/-- One row of R613: the mailboxes as numbers (0 urgent, 1 control, 2 bulk, 3 diagnostic); `base` is the length of the
fixed part of the body, or of the whole body where nothing follows it; `starts` marks a command that starts work in
its target (R72). -/
structure CmdInfo where
  mailboxes : List Nat
  base : Nat
  kind : CmdKind
  starts : Bool
  deriving DecidableEq, Repr

/-- The row of R613 for an opcode. -/
def cmdInfo (op : Nat) : Option CmdInfo :=
  match op with
  | 0x0001 => some ⟨[0, 3], 0, .immediate, false⟩
  | 0x0002 => some ⟨[0, 3], 4, .immediate, false⟩
  | 0x0003 => some ⟨[0, 3], 4, .immediate, false⟩
  | 0x0004 => some ⟨[3], 0, .immediate, false⟩
  | 0x0005 => some ⟨[3], 4, .immediate, false⟩
  | 0x0010 => some ⟨[1], 4, .staging, false⟩
  | 0x0011 => some ⟨[1], 0, .staging, false⟩
  | 0x0012 => some ⟨[1], 12, .immediate, false⟩
  | 0x0013 => some ⟨[0], 0, .immediate, false⟩
  | 0x0014 => some ⟨[1], 16, .immediate, false⟩
  | 0x0020 => some ⟨[0], 0, .immediate, false⟩
  | 0x0040 => some ⟨[1], 8, .staging, false⟩
  | 0x0101 => some ⟨[1], 36, .staging, false⟩
  | 0x0102 => some ⟨[1], 28, .staging, false⟩
  | 0x0103 => some ⟨[1], 8, .long, true⟩
  | 0x0104 => some ⟨[0], 4, .immediate, true⟩
  | 0x0105 => some ⟨[2], 4, .immediate, false⟩
  | 0x0201 => some ⟨[2], 40, .staging, false⟩
  | 0x0301 => some ⟨[1], 32, .staging, false⟩
  | 0x0401 => some ⟨[1], 16, .staging, false⟩
  | 0x0501 => some ⟨[1], 36, .staging, false⟩
  | 0x0502 => some ⟨[2], 16, .staging, false⟩
  | 0x0503 => some ⟨[1], 4, .staging, false⟩
  | 0x0504 => some ⟨[3], 8, .long, true⟩
  | 0x0601 => some ⟨[1], 48, .staging, false⟩
  | 0x0602 => some ⟨[1], 4, .staging, false⟩
  | 0x0603 => some ⟨[2], 20, .staging, false⟩
  | 0x0604 => some ⟨[2], 8, .staging, false⟩
  | 0x0605 => some ⟨[2], 8, .immediate, false⟩
  | 0x0606 => some ⟨[0], 0, .immediate, true⟩
  | 0x0701 => some ⟨[1], 4, .staging, false⟩
  | 0x0702 => some ⟨[2], 8, .staging, false⟩
  | 0x0703 => some ⟨[1], 4, .staging, false⟩
  | 0x0704 => some ⟨[2], 8, .immediate, false⟩
  | 0x0705 => some ⟨[2], 8, .immediate, true⟩
  | 0x0706 => some ⟨[3], 4, .immediate, false⟩
  | 0x0801 => some ⟨[1], 248, .staging, false⟩
  | 0x0802 => some ⟨[2], 8, .staging, false⟩
  | 0x0803 => some ⟨[1], 268, .staging, false⟩
  | 0x0804 => some ⟨[2], 8, .staging, false⟩
  | 0x0805 => some ⟨[3], 8, .immediate, false⟩
  | 0x0806 => some ⟨[1], 16, .staging, false⟩
  | 0x0901 => some ⟨[1], 16, .staging, false⟩
  | 0x0902 => some ⟨[1], 0, .long, true⟩
  | 0x0903 => some ⟨[1], 0, .long, true⟩
  | 0x0904 => some ⟨[1], 16, .staging, false⟩
  | 0x0905 => some ⟨[2], 12, .immediate, false⟩
  | 0x0906 => some ⟨[3], 0, .immediate, false⟩
  | 0x0B01 => some ⟨[1], 396, .staging, false⟩
  | 0x0B02 => some ⟨[2], 8, .staging, false⟩
  | 0x0B03 => some ⟨[0], 12, .immediate, true⟩
  | 0x0B04 => some ⟨[2], 8, .immediate, true⟩
  | 0x0B05 => some ⟨[3], 4, .immediate, false⟩
  | 0x0B06 => some ⟨[3], 16, .immediate, false⟩
  | 0x0B07 => some ⟨[1], 132, .immediate, true⟩
  | 0x0B08 => some ⟨[3], 4, .immediate, false⟩
  | 0x0C01 => some ⟨[1], 24, .staging, false⟩
  | 0x0C02 => some ⟨[0], 8, .immediate, true⟩
  | 0x0D01 => some ⟨[1], 48, .staging, false⟩
  | 0x0D02 => some ⟨[0], 16, .immediate, true⟩
  | 0x0D03 => some ⟨[0], 0, .immediate, false⟩
  | 0x0E01 => some ⟨[1], 16, .staging, false⟩
  | 0x0E02 => some ⟨[1], 12, .immediate, true⟩
  | 0x0F01 => some ⟨[1], 8, .staging, false⟩
  | 0x0F02 => some ⟨[3], 0, .immediate, false⟩
  | 0x0F03 => some ⟨[3], 0, .immediate, true⟩
  | 0x0F04 => some ⟨[3], 12, .immediate, true⟩
  | 0x0F05 => some ⟨[0], 12, .immediate, true⟩
  | 0x1001 => some ⟨[1], 128, .staging, false⟩
  | 0x1002 => some ⟨[1], 4, .immediate, true⟩
  | 0x1003 => some ⟨[1], 0, .immediate, true⟩
  | 0x1004 => some ⟨[2], 8, .long, true⟩
  | 0x1005 => some ⟨[1], 0, .immediate, true⟩
  | 0x1006 => some ⟨[1], 0, .immediate, false⟩
  | 0x1007 => some ⟨[3], 16, .immediate, false⟩
  | 0x1008 => some ⟨[3], 0, .immediate, false⟩
  | 0x1009 => some ⟨[1], 24, .staging, false⟩
  | _ => none

/-- The command applies to the function it names: the Target column of R613. -/
def targetOk (op fn : Nat) : Bool :=
  match op with
  | 0x0001 | 0x0002 | 0x0003 | 0x0004 | 0x0005 | 0x0012 | 0x0013 => fn == 0
  | 0x0010 => fn != 0 && fn != 0x0F00
  | 0x0011 | 0x0014 => fn != 0
  | 0x0020 => true
  | 0x0040 => fn == 0x0800
  | 0x0101 | 0x0102 | 0x0103 | 0x0104 => 0x0100 ≤ fn && fn ≤ 0x0102
  | 0x0201 => 0x0200 ≤ fn && fn ≤ 0x0207
  | 0x0701 | 0x0705 => 0x0720 ≤ fn && fn ≤ 0x073F
  | 0x0803 => fn == 0x0800 || fn == 0x0500
  | 0x0806 => fn == 0x0810 || fn == 0x0811
  | 0x0902 | 0x0903 => fn == 0x0910 || fn == 0x0911
  | 0x0C01 | 0x0C02 => 0x0C10 ≤ fn && fn ≤ 0x0C1F
  | _ => fn == op / 256 * 256

/-- Bytes of the variable part that follows the fixed part, as the fixed part tells them; none for a command whose
variable part is a run of data bytes of any length (R55, R613). -/
def varLen (op : Nat) (body : Bytes) : Option Nat :=
  match op with
  | 0x0002 | 0x0003 => some (2 * u8 body 0)
  | 0x0004 | 0x0B04 | 0x1004 => none
  | 0x0012 => some (2 * u8 body 1)
  | 0x0201 => some (28 * u8 body 3)
  | 0x0502 => some (16 * u16 body 2)
  | 0x0503 => some (16 * u8 body 0)
  | 0x0602 => some (u8 body 1)
  | 0x0603 => some (16 * u32 body 12)
  | 0x0604 => some (64 * u16 body 4)
  | 0x0702 => some ((if u8 body 0 = 2 then 64 else 56) * u16 body 2)
  | 0x0703 => some (4 * u16 body 0)
  | 0x0705 => some (48 * u8 body 1)
  | 0x0802 => some (32 * u16 body 4)
  | 0x0804 => some (24 * u16 body 2)
  | 0x0B02 => some (32 * u16 body 2)
  | 0x0F01 => some (28 * u16 body 2)
  | _ => some 0

/-! ### Flags of a request (R54) -/

def Req.isStaged (r : Req) : Bool := bit r.flags 0
def Req.expectsGen (r : Req) : Bool := bit r.flags 1
def Req.indirect (r : Req) : Bool := bit r.flags 2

┄┄┄┄┄┄┄┄┄┄┄┄┄┄┄┄┄┄┄┄

▸ What is needed
All lines above from the one with "0x0004 => some ⟨[3], 0, .immediate, false⟩" to the one with "some ⟨[1], 16, .immediate, false⟩", inclusive, should be copied exactly, and no other lines.

▸ Output of the exercise
  | 0x0004 => some ⟨[3], 0, .immediate, false⟩
  | 0x0005 => some ⟨[3], 4, .immediate, false⟩
  | 0x0010 => some ⟨[1], 4, .staging, false⟩
  | 0x0011 => some ⟨[1], 0, .staging, false⟩
  | 0x0012 => some ⟨[1], 12, .immediate, false⟩
  | 0x0013 => some ⟨[0], 0, .immediate, false⟩
  | 0x0014 => some ⟨[1], 16, .immediate, false⟩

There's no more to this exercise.